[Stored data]
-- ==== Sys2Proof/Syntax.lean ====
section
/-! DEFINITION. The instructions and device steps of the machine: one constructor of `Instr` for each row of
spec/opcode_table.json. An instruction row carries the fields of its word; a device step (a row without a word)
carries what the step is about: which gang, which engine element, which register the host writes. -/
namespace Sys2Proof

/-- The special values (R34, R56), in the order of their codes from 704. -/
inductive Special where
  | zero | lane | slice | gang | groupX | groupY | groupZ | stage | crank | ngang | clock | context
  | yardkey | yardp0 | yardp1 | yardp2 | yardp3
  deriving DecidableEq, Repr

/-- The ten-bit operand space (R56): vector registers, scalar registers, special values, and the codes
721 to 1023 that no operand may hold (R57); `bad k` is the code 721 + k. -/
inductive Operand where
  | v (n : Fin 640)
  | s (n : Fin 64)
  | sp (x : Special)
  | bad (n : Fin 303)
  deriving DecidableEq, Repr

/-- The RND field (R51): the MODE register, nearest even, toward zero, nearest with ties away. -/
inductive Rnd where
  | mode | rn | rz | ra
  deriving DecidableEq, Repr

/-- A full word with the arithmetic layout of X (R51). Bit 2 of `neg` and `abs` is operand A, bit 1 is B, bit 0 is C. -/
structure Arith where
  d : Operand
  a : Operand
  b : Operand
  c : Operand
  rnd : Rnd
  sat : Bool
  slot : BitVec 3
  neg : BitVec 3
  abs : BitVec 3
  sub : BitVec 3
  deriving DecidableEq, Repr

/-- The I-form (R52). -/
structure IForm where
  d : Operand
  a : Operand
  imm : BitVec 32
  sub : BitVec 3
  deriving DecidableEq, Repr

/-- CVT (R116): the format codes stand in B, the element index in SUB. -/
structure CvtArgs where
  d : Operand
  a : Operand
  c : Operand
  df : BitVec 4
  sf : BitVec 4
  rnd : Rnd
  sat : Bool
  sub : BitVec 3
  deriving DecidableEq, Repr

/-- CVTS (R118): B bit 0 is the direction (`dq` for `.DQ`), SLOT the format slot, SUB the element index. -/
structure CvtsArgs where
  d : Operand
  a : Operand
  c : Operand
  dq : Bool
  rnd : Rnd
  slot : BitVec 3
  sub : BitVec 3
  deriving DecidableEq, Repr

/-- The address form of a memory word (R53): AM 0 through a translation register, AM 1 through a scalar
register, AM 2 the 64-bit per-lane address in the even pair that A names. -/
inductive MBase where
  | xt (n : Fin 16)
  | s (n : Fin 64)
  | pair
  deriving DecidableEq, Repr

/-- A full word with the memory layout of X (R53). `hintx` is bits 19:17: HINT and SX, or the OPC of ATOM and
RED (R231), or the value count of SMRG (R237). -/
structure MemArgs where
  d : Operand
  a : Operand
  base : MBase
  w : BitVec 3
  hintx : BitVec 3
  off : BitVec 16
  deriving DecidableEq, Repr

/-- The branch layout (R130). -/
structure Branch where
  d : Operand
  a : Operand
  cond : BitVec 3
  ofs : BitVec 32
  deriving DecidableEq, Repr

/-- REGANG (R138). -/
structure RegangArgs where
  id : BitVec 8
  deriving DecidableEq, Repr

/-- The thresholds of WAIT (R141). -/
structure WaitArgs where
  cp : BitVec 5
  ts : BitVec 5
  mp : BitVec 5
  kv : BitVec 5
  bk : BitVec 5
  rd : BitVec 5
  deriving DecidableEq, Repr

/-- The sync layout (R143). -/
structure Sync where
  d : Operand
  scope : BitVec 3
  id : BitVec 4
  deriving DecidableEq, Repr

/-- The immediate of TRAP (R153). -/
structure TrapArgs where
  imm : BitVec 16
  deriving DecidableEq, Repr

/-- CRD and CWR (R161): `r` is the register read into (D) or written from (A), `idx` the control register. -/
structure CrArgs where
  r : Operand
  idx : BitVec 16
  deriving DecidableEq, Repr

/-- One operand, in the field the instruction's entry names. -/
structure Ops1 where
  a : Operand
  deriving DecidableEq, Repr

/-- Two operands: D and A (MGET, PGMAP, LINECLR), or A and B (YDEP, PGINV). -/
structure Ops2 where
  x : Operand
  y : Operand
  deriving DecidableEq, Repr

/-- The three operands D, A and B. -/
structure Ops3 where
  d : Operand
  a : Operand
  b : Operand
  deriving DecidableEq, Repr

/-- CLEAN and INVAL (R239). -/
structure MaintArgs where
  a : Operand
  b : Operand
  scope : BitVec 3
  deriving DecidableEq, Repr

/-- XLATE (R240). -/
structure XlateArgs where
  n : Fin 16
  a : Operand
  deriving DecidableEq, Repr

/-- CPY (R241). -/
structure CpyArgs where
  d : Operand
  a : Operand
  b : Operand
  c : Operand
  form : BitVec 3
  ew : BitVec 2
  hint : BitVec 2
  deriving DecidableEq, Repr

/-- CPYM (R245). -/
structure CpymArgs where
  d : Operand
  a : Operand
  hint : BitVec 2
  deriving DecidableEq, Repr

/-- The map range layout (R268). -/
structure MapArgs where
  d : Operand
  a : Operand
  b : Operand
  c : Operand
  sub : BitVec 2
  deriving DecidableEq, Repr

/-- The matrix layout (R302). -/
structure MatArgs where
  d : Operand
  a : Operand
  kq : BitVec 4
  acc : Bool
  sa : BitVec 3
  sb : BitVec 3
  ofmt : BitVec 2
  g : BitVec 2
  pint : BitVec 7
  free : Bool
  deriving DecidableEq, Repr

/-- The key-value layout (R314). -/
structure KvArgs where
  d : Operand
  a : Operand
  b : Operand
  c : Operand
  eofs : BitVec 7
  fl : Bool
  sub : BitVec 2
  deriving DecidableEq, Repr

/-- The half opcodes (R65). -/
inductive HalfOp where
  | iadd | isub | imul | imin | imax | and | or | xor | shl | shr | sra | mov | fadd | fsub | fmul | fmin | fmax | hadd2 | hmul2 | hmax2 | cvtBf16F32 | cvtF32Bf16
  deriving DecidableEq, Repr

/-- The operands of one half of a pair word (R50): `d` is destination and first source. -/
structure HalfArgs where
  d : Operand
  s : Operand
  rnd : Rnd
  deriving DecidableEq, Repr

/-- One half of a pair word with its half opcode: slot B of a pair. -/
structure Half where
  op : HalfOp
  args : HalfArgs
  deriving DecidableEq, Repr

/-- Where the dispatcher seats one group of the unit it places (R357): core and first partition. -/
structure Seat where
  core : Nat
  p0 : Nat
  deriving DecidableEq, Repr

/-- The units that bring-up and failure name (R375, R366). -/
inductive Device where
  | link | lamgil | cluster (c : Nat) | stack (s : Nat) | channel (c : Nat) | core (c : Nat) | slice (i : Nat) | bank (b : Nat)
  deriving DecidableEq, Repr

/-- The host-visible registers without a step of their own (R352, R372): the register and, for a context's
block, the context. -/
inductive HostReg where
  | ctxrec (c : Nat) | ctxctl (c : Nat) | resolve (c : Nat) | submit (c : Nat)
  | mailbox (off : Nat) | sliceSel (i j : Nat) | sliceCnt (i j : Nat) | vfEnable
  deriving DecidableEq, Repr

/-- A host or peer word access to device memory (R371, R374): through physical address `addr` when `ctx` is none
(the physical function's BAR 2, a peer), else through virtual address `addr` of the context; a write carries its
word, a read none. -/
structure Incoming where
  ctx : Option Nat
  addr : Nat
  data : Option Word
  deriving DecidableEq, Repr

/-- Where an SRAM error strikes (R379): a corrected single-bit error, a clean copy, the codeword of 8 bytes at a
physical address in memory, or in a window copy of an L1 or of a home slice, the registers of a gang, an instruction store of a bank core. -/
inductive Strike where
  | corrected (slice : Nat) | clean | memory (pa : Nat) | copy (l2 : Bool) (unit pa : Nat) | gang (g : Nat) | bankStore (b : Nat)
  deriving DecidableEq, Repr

### Try it
Every line above that includes the word "core" should be listed.

### Response to this task
/-- Where the dispatcher seats one group of the unit it places (R357): core and first partition. -/
  core : Nat
  | link | lamgil | cluster (c : Nat) | stack (s : Nat) | channel (c : Nat) | core (c : Nat) | slice (i : Nat) | bank (b : Nat)
physical address in memory, or in a window copy of an L1 or of a home slice, the registers of a gang, an instruction store of a bank core. -/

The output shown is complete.